İngilizce içindeki saturation ne anlama geliyor?

İngilizce'deki saturation kelimesinin anlamı nedir? Makale, tam anlamını, telaffuzunu ve iki dilli örneklerle birlikte saturation'ün İngilizce'te nasıl kullanılacağına ilişkin talimatları açıklamaktadır.

İngilizce içindeki saturation kelimesi tamamıyla ıslanma, doymuşluk, doygunluk, doygunluk, (renk) doygunluk/canlılık, doygunluk anlamına gelir. Daha fazla bilgi için lütfen aşağıdaki ayrıntılara bakın.

telaffuz dinle

saturation kelimesinin anlamı

tamamıyla ıslanma

noun (state: completely soaked)

(isim: Canlı cansız bütün varlıkları ve kavramları ifade eder.)
The flood caused complete saturation of the carpet in the basement.

doymuşluk, doygunluk

noun (figurative (fullness)

(isim: Canlı cansız bütün varlıkları ve kavramları ifade eder.)
The saturation of color in this photograph is stunning.

doygunluk

noun (chemistry: absorption) (kimya)

(isim: Canlı cansız bütün varlıkları ve kavramları ifade eder.)
How much salt can you add to the water before it reaches saturation?

(renk) doygunluk/canlılık

noun (figurative (color: full intensity)

(isim: Canlı cansız bütün varlıkları ve kavramları ifade eder.)
The colors in the film are very striking due to their high saturation.

doygunluk

noun as adjective (relating to saturation)
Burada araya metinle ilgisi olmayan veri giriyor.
-- ==== Sys2Proof/Laws/Decode.lean ====
section
/-! SUPPORT. The fields of a word and the words of the formats as arithmetic on their numbers
(30_encoding.md R50 to R53). -/

namespace Sys2Proof

theorem fieldC_toNat (w : Word) : (fieldC w).toNat = w.toNat / 4096 := by
  have := w.isLt
  simp only [fieldC, BitVec.extractLsb'_toNat, Nat.shiftRight_eq_div_pow]
  omega

theorem fieldX_val (w : Word) : (fieldX w).val = w.toNat / 256 % 16 := by
  change (w.extractLsb' 8 4).toNat = _
  simp only [BitVec.extractLsb'_toNat, Nat.shiftRight_eq_div_pow]

theorem fieldY_val (w : Word) : (fieldY w).val = w.toNat / 16 % 16 := by
  change (w.extractLsb' 4 4).toNat = _
  simp only [BitVec.extractLsb'_toNat, Nat.shiftRight_eq_div_pow]

theorem fieldN_toNat (w : Word) : (fieldN w).toNat = w.toNat % 16 := by
  simp only [fieldN, BitVec.extractLsb'_toNat, Nat.shiftRight_eq_div_pow]
  omega

theorem fieldNN_toNat (w : Word) : (fieldNN w).toNat = w.toNat % 256 := by
  simp only [fieldNN, BitVec.extractLsb'_toNat, Nat.shiftRight_eq_div_pow]
  omega

theorem fieldNNN_toNat (w : Word) : (fieldNNN w).toNat = w.toNat % 4096 := by
  simp only [fieldNNN, BitVec.extractLsb'_toNat, Nat.shiftRight_eq_div_pow]
  omega

/-- Appending bits below is multiplying and adding. -/
theorem toNat_append_eq {m n : Nat} (a : BitVec m) (b : BitVec n) :
    (a ++ b).toNat = a.toNat * 2 ^ n + b.toNat := by
  rw [BitVec.toNat_append, Nat.shiftLeft_eq, Nat.mul_comm, ← Nat.two_pow_add_eq_or_of_lt b.isLt]

theorem wordOfBytes_toNat (hi lo : Byte) : (wordOfBytes hi lo).toNat = hi.toNat * 256 + lo.toNat :=
  toNat_append_eq hi lo

@[simp] theorem wordOfBytes_split (w : Word) : wordOfBytes (highByte w) (lowByte w) = w := by
  apply BitVec.eq_of_toNat_eq
  have := w.isLt
  simp only [wordOfBytes_toNat, highByte, lowByte, BitVec.extractLsb'_toNat, Nat.shiftRight_eq_div_pow]
  omega

theorem wordNNN_toNat (c : Nibble) (nnn : Addr12) : (wordNNN c nnn).toNat = c.toNat * 4096 + nnn.toNat :=
  toNat_append_eq c nnn

theorem wordXNN_toNat (c : Nibble) (x : RegIdx) (nn : Byte) :
    (wordXNN c x nn).toNat = c.toNat * 4096 + x.val * 256 + nn.toNat := by
  have hx : (regField x).toNat = x.val := rfl
  rw [wordXNN, toNat_append_eq, toNat_append_eq, hx]
  omega

theorem wordXYN_toNat (c : Nibble) (x y : RegIdx) (n : Nibble) :
    (wordXYN c x y n).toNat = c.toNat * 4096 + x.val * 256 + y.val * 16 + n.toNat := by
  have hx : (regField x).toNat = x.val := rfl
  have hy : (regField y).toNat = y.val := rfl
  rw [wordXYN, toNat_append_eq, toNat_append_eq, toNat_append_eq, hx, hy]
  omega

/-- The fields of a word given as a number, as the formats number them. -/
theorem word_of_toNat {w : Word} {k : Nat} (h : w.toNat = k) :
    (fieldC w).toNat = k / 4096 ∧ (fieldX w).val = k / 256 % 16 ∧ (fieldY w).val = k / 16 % 16 ∧
      (fieldN w).toNat = k % 16 ∧ (fieldNN w).toNat = k % 256 ∧ (fieldNNN w).toNat = k % 4096 := by
  subst h
  exact ⟨fieldC_toNat w, fieldX_val w, fieldY_val w, fieldN_toNat w, fieldNN_toNat w, fieldNNN_toNat w⟩

/-- Decoding two bytes is decoding their word. -/
theorem decode_two (hi lo : Byte) (rest : List Byte) :
    decode (hi :: lo :: rest) =
      match decodeWord (wordOfBytes hi lo) with
      | .ok i => .ok (i, rest)
      | .error e => .error e := rfl

end Sys2Proof
end

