/-! ### block -/

@[simp] theorem State.block_cfg (w : Wait) : (s.block w).cfg = s.cfg := rfl
@[simp] theorem State.block_mem (w : Wait) : (s.block w).mem = s.mem := rfl
@[simp] theorem State.block_v (w : Wait) : (s.block w).v = s.v := rfl
@[simp] theorem State.block_index (w : Wait) : (s.block w).index = s.index := rfl
@[simp] theorem State.block_pc (w : Wait) : (s.block w).pc = s.pc := rfl
@[simp] theorem State.block_stack (w : Wait) : (s.block w).stack = s.stack := rfl
@[simp] theorem State.block_dt (w : Wait) : (s.block w).dt = s.dt := rfl
@[simp] theorem State.block_st (w : Wait) : (s.block w).st = s.st := rfl
@[simp] theorem State.block_disp (w : Wait) : (s.block w).disp = s.disp := rfl
@[simp] theorem State.block_run (w : Wait) : (s.block w).run = s.run := rfl
@[simp] theorem State.block_wait (w : Wait) : (s.block w).wait = some w := rfl
@[simp] theorem State.block_keypad (w : Wait) : (s.block w).keypad = s.keypad := rfl
@[simp] theorem State.block_result (w : Wait) : (s.block w).result = s.result := rfl
@[simp] theorem State.block_renders (w : Wait) : (s.block w).renders = s.renders := rfl
@[simp] theorem State.block_draws (w : Wait) : (s.block w).draws = s.draws := rfl
@[simp] theorem State.block_refusedLoads (w : Wait) : (s.block w).refusedLoads = s.refusedLoads := rfl
@[simp] theorem State.block_moves (w : Wait) : (s.block w).moves = s.moves := rfl
@[simp] theorem State.block_tornDown (w : Wait) : (s.block w).tornDown = s.tornDown := rfl

/-! ### deliver -/

@[simp] theorem State.deliver_cfg (x : RegIdx) (k : Nibble) : (s.deliver x k).cfg = s.cfg := rfl
@[simp] theorem State.deliver_mem (x : RegIdx) (k : Nibble) : (s.deliver x k).mem = s.mem := rfl
@[simp] theorem State.deliver_v (x : RegIdx) (k : Nibble) : (s.deliver x k).v = s.v.set x.val (k.setWidth 8) := rfl
@[simp] theorem State.deliver_index (x : RegIdx) (k : Nibble) : (s.deliver x k).index = s.index := rfl
@[simp] theorem State.deliver_pc (x : RegIdx) (k : Nibble) : (s.deliver x k).pc = s.pc := rfl
@[simp] theorem State.deliver_stack (x : RegIdx) (k : Nibble) : (s.deliver x k).stack = s.stack := rfl
@[simp] theorem State.deliver_dt (x : RegIdx) (k : Nibble) : (s.deliver x k).dt = s.dt := rfl
@[simp] theorem State.deliver_st (x : RegIdx) (k : Nibble) : (s.deliver x k).st = s.st := rfl
@[simp] theorem State.deliver_disp (x : RegIdx) (k : Nibble) : (s.deliver x k).disp = s.disp := rfl
@[simp] theorem State.deliver_run (x : RegIdx) (k : Nibble) : (s.deliver x k).run = s.run := rfl
@[simp] theorem State.deliver_wait (x : RegIdx) (k : Nibble) : (s.deliver x k).wait = none := rfl
@[simp] theorem State.deliver_keypad (x : RegIdx) (k : Nibble) : (s.deliver x k).keypad = s.keypad := rfl
@[simp] theorem State.deliver_result (x : RegIdx) (k : Nibble) : (s.deliver x k).result = some .ok := rfl
@[simp] theorem State.deliver_renders (x : RegIdx) (k : Nibble) : (s.deliver x k).renders = s.renders := rfl
@[simp] theorem State.deliver_draws (x : RegIdx) (k : Nibble) : (s.deliver x k).draws = s.draws := rfl
@[simp] theorem State.deliver_refusedLoads (x : RegIdx) (k : Nibble) : (s.deliver x k).refusedLoads = s.refusedLoads := rfl
@[simp] theorem State.deliver_moves (x : RegIdx) (k : Nibble) : (s.deliver x k).moves = s.moves := rfl
@[simp] theorem State.deliver_tornDown (x : RegIdx) (k : Nibble) : (s.deliver x k).tornDown = s.tornDown := rfl

/-! ### cancelWait -/

@[simp] theorem State.cancelWait_cfg : (s.cancelWait).cfg = s.cfg := rfl
@[simp] theorem State.cancelWait_mem : (s.cancelWait).mem = s.mem := rfl
@[simp] theorem State.cancelWait_v : (s.cancelWait).v = s.v := rfl
@[simp] theorem State.cancelWait_index : (s.cancelWait).index = s.index := rfl
@[simp] theorem State.cancelWait_pc : (s.cancelWait).pc = s.pc := rfl
@[simp] theorem State.cancelWait_stack : (s.cancelWait).stack = s.stack := rfl
@[simp] theorem State.cancelWait_dt : (s.cancelWait).dt = s.dt := rfl
@[simp] theorem State.cancelWait_st : (s.cancelWait).st = s.st := rfl
@[simp] theorem State.cancelWait_disp : (s.cancelWait).disp = s.disp := rfl
@[simp] theorem State.cancelWait_run : (s.cancelWait).run = s.run := rfl
@[simp] theorem State.cancelWait_wait : (s.cancelWait).wait = none := rfl
@[simp] theorem State.cancelWait_keypad : (s.cancelWait).keypad = s.keypad := rfl
@[simp] theorem State.cancelWait_result : (s.cancelWait).result = some (.error .cancelled) := rfl
@[simp] theorem State.cancelWait_renders : (s.cancelWait).renders = s.renders := rfl
@[simp] theorem State.cancelWait_draws : (s.cancelWait).draws = s.draws := rfl
@[simp] theorem State.cancelWait_refusedLoads : (s.cancelWait).refusedLoads = s.refusedLoads := rfl
@[simp] theorem State.cancelWait_moves : (s.cancelWait).moves = s.moves := rfl
@[simp] theorem State.cancelWait_tornDown : (s.cancelWait).tornDown = s.tornDown := rfl

/-! ### returnRender -/

@[simp] theorem State.returnRender_cfg : (s.returnRender).cfg = s.cfg := rfl
@[simp] theorem State.returnRender_mem : (s.returnRender).mem = s.mem := rfl
@[simp] theorem State.returnRender_v : (s.returnRender).v = s.v := rfl
@[simp] theorem State.returnRender_index : (s.returnRender).index = s.index := rfl
@[simp] theorem State.returnRender_pc : (s.returnRender).pc = s.pc := rfl
@[simp] theorem State.returnRender_stack : (s.returnRender).stack = s.stack := rfl
@[simp] theorem State.returnRender_dt : (s.returnRender).dt = s.dt := rfl
@[simp] theorem State.returnRender_st : (s.returnRender).st = s.st := rfl
@[simp] theorem State.returnRender_disp : (s.returnRender).disp = s.disp := rfl
@[simp] theorem State.returnRender_run : (s.returnRender).run = s.run := rfl
@[simp] theorem State.returnRender_wait : (s.returnRender).wait = none := rfl
@[simp] theorem State.returnRender_keypad : (s.returnRender).keypad = s.keypad := rfl
@[simp] theorem State.returnRender_result : (s.returnRender).result = some .ok := rfl
@[simp] theorem State.returnRender_renders : (s.returnRender).renders = s.renders := rfl
@[simp] theorem State.returnRender_draws : (s.returnRender).draws = s.draws := rfl
@[simp] theorem State.returnRender_refusedLoads : (s.returnRender).refusedLoads = s.refusedLoads := rfl
@[simp] theorem State.returnRender_moves : (s.returnRender).moves = s.moves := rfl
@[simp] theorem State.returnRender_tornDown : (s.returnRender).tornDown = s.tornDown := rfl

/-! ### dropMove -/

@[simp] theorem State.dropMove_cfg : (s.dropMove).cfg = s.cfg := rfl
@[simp] theorem State.dropMove_mem : (s.dropMove).mem = s.mem := rfl
@[simp] theorem State.dropMove_v : (s.dropMove).v = s.v := rfl
@[simp] theorem State.dropMove_index : (s.dropMove).index = s.index := rfl
@[simp] theorem State.dropMove_pc : (s.dropMove).pc = s.pc := rfl
@[simp] theorem State.dropMove_stack : (s.dropMove).stack = s.stack := rfl
@[simp] theorem State.dropMove_dt : (s.dropMove).dt = s.dt := rfl
@[simp] theorem State.dropMove_st : (s.dropMove).st = s.st := rfl
@[simp] theorem State.dropMove_disp : (s.dropMove).disp = s.disp := rfl
@[simp] theorem State.dropMove_run : (s.dropMove).run = s.run := rfl
@[simp] theorem State.dropMove_wait : (s.dropMove).wait = s.wait := rfl
@[simp] theorem State.dropMove_keypad : (s.dropMove).keypad = s.keypad := rfl
@[simp] theorem State.dropMove_result : (s.dropMove).result = s.result := rfl
@[simp] theorem State.dropMove_renders : (s.dropMove).renders = s.renders := rfl
@[simp] theorem State.dropMove_draws : (s.dropMove).draws = s.draws := rfl
@[simp] theorem State.dropMove_refusedLoads : (s.dropMove).refusedLoads = s.refusedLoads := rfl
@[simp] theorem State.dropMove_moves : (s.dropMove).moves = s.moves.tail := rfl
@[simp] theorem State.dropMove_tornDown : (s.dropMove).tornDown = s.tornDown := rfl

/-! ### loaded -/

@[simp] theorem State.loaded_cfg (font prog : List Byte) : (s.loaded font prog).cfg = s.cfg := rfl
@[simp] theorem State.loaded_mem (font prog : List Byte) : (s.loaded font prog).mem = loadMemory s.cfg.fontBaseAddress font prog := rfl
@[simp] theorem State.loaded_v (font prog : List Byte) : (s.loaded font prog).v = Vector.replicate 16 0#8 := rfl
@[simp] theorem State.loaded_index (font prog : List Byte) : (s.loaded font prog).index = 0#16 := rfl
@[simp] theorem State.loaded_pc (font prog : List Byte) : (s.loaded font prog).pc = 0x200#16 := rfl
@[simp] theorem State.loaded_stack (font prog : List Byte) : (s.loaded font prog).stack = [] := rfl
@[simp] theorem State.loaded_dt (font prog : List Byte) : (s.loaded font prog).dt = 0#8 := rfl
@[simp] theorem State.loaded_st (font prog : List Byte) : (s.loaded font prog).st = 0#8 := rfl
@[simp] theorem State.loaded_disp (font prog : List Byte) : (s.loaded font prog).disp = [] := rfl
@[simp] theorem State.loaded_run (font prog : List Byte) : (s.loaded font prog).run = .running := rfl
@[simp] theorem State.loaded_wait (font prog : List Byte) : (s.loaded font prog).wait = s.wait := rfl
@[simp] theorem State.loaded_keypad (font prog : List Byte) : (s.loaded font prog).keypad = s.keypad := rfl
@[simp] theorem State.loaded_result (font prog : List Byte) : (s.loaded font prog).result = none := rfl
@[simp] theorem State.loaded_renders (font prog : List Byte) : (s.loaded font prog).renders = s.renders := rfl
@[simp] theorem State.loaded_draws (font prog : List Byte) : (s.loaded font prog).draws = s.draws := rfl
@[simp] theorem State.loaded_refusedLoads (font prog : List Byte) : (s.loaded font prog).refusedLoads = s.refusedLoads := rfl
@[simp] theorem State.loaded_moves (font prog : List Byte) : (s.loaded font prog).moves = s.moves := rfl
@[simp] theorem State.loaded_tornDown (font prog : List Byte) : (s.loaded font prog).tornDown = s.tornDown := rfl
The saturation effect of carbohydrates can cause drowsiness.

İngilizce öğrenelim

Artık saturation'ün İngilizce içindeki anlamı hakkında daha fazla bilgi sahibi olduğunuza göre, seçilen örnekler aracılığıyla bunların nasıl kullanılacağını ve nasıl yapılacağını öğrenebilirsiniz. onları okuyun. Ve önerdiğimiz ilgili kelimeleri öğrenmeyi unutmayın. Web sitemiz sürekli olarak yeni kelimeler ve yeni örneklerle güncellenmektedir, böylece bilmediğiniz diğer kelimelerin anlamlarını İngilizce içinde arayabilirsiniz.

İngilizce hakkında bilginiz var mı

İngilizce, İngiltere'ye göç eden ve 1400 yılı aşkın bir süre içinde gelişen Germen kabilelerinden gelmektedir. İngilizce, Çince ve İspanyolca'dan sonra dünyada en çok konuşulan üçüncü dildir. En çok öğrenilen ikinci dildir. ve yaklaşık 60 egemen ülkenin resmi dilidir.Bu dil, ikinci ve yabancı dil olarak anadili konuşanlardan daha fazla sayıda konuşmacıya sahiptir.İngilizce aynı zamanda Birleşmiş Milletler, Avrupa Birliği ve diğer birçok uluslararası kuruluşun ortak resmi dilidir. ve bölgesel organizasyonlar. Günümüzde dünyanın her yerindeki İngilizce konuşanlar nispeten kolaylıkla iletişim kurabiliyor.